(What needs to be done): Among the lines of data below, reproduce only those from the one with "abortEndsNow (washingAt .running" through the one with "rfl⟩, fun h => absurd h (by decide)⟩", exactly as they stand, both ends included.

(Provided records):
***
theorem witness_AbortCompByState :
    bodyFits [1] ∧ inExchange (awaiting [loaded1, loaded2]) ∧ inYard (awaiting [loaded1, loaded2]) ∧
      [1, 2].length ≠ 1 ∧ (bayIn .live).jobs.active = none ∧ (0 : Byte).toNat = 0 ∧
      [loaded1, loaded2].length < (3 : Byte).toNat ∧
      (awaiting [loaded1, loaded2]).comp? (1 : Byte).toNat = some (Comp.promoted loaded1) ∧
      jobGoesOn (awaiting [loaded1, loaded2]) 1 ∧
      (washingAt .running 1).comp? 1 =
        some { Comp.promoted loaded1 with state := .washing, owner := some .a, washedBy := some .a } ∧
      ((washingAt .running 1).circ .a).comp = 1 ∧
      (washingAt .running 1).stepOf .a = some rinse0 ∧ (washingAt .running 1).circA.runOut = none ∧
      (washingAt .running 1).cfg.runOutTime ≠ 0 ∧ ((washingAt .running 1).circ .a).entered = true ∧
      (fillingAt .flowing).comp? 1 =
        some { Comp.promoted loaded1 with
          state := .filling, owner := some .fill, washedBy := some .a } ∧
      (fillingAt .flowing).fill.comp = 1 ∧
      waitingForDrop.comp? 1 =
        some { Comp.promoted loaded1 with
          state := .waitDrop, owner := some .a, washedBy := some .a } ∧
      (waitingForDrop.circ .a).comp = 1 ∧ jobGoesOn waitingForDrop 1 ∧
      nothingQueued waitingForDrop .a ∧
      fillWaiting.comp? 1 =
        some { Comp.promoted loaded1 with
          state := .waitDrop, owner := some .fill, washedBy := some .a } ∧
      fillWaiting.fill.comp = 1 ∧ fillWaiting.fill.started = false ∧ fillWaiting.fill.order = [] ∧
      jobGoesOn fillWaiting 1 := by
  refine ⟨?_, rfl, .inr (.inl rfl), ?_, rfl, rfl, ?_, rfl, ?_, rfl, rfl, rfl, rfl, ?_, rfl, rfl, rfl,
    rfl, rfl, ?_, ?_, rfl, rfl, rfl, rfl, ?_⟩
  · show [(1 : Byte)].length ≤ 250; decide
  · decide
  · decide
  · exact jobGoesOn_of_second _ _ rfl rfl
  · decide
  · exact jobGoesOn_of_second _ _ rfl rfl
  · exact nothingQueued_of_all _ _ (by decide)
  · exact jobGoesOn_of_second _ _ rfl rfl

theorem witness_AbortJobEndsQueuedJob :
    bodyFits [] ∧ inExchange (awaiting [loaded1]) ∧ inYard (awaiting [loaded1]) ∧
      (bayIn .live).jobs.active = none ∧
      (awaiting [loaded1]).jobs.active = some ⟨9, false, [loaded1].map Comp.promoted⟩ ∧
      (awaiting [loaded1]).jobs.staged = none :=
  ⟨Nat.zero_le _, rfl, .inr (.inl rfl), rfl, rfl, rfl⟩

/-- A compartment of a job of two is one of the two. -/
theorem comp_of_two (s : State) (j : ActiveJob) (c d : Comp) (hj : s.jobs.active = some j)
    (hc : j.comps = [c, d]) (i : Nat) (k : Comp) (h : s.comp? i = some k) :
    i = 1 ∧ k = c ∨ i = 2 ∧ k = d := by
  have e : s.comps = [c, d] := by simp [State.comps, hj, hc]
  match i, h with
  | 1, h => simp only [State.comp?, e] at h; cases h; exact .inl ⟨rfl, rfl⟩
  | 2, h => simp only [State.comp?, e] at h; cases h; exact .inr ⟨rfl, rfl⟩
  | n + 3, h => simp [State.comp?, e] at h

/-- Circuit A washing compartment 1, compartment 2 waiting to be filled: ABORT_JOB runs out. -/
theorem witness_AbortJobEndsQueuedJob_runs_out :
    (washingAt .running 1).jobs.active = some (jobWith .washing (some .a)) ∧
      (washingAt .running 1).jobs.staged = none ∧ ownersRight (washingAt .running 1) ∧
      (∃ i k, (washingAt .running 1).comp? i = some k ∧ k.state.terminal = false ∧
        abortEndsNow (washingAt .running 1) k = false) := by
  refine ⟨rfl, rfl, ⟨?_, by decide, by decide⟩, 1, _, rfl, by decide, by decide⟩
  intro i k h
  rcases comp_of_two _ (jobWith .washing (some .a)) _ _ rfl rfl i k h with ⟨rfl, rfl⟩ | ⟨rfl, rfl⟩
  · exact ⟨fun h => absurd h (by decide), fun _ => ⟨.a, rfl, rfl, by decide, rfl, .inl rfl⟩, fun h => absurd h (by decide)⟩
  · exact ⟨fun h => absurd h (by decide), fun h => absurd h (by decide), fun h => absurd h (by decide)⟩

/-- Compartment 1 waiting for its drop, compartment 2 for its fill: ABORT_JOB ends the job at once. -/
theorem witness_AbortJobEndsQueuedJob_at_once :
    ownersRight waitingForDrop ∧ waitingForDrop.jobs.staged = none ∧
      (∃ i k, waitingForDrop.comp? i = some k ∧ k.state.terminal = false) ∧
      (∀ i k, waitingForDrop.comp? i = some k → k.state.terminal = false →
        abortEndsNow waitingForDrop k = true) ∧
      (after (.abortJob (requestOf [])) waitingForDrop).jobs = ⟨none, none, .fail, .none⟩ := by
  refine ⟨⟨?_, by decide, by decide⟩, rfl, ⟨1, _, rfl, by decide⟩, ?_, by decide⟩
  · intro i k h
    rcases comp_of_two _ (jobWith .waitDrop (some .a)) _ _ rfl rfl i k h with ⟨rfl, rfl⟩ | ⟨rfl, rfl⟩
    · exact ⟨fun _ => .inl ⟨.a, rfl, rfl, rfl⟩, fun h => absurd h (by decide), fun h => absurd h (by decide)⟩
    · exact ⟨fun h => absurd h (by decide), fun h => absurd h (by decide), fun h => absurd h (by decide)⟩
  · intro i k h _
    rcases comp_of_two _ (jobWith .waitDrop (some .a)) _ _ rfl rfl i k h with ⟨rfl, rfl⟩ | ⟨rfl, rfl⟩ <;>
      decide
***
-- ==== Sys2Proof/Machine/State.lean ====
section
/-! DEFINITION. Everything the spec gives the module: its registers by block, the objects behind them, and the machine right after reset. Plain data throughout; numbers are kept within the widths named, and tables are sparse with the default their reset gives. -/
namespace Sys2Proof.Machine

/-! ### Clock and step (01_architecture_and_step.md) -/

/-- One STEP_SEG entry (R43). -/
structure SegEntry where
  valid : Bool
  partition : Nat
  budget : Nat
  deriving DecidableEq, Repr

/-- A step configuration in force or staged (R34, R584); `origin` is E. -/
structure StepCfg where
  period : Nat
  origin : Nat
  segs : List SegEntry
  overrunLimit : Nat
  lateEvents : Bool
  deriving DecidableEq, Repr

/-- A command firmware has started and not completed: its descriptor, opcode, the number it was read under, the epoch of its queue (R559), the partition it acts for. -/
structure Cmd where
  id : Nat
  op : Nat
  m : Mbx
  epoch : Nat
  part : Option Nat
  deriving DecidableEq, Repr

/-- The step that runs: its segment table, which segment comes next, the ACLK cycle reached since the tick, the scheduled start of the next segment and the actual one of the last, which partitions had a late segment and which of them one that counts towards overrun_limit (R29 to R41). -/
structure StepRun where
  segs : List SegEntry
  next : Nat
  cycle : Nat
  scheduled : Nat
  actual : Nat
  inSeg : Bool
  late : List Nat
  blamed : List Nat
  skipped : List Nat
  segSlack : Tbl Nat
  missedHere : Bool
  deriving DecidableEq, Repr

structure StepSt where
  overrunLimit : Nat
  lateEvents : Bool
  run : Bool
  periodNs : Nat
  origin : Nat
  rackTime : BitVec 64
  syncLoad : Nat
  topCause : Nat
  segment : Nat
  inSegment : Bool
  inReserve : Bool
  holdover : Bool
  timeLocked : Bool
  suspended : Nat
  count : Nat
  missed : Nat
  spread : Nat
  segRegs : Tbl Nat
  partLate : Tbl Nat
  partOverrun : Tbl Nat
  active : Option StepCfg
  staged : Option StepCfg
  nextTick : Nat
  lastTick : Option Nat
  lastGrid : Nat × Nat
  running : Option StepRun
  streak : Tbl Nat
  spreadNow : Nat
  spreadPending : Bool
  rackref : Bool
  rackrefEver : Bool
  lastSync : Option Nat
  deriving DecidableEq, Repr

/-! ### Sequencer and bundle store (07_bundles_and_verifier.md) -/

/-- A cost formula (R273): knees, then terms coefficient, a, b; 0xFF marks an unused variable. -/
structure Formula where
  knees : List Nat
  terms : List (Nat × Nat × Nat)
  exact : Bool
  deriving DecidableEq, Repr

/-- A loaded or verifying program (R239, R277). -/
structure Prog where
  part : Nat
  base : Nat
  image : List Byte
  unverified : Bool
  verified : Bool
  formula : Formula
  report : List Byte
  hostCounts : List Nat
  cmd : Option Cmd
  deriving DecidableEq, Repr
***
(Answer box):
        abortEndsNow (washingAt .running 1) k = false) := by
  refine ⟨rfl, rfl, ⟨?_, by decide, by decide⟩, 1, _, rfl, by decide, by decide⟩
  intro i k h
  rcases comp_of_two _ (jobWith .washing (some .a)) _ _ rfl rfl i k h with ⟨rfl, rfl⟩ | ⟨rfl, rfl⟩
  · exact ⟨fun h => absurd h (by decide), fun _ => ⟨.a, rfl, rfl, by decide, rfl, .inl rfl⟩, fun h => absurd h (by decide)⟩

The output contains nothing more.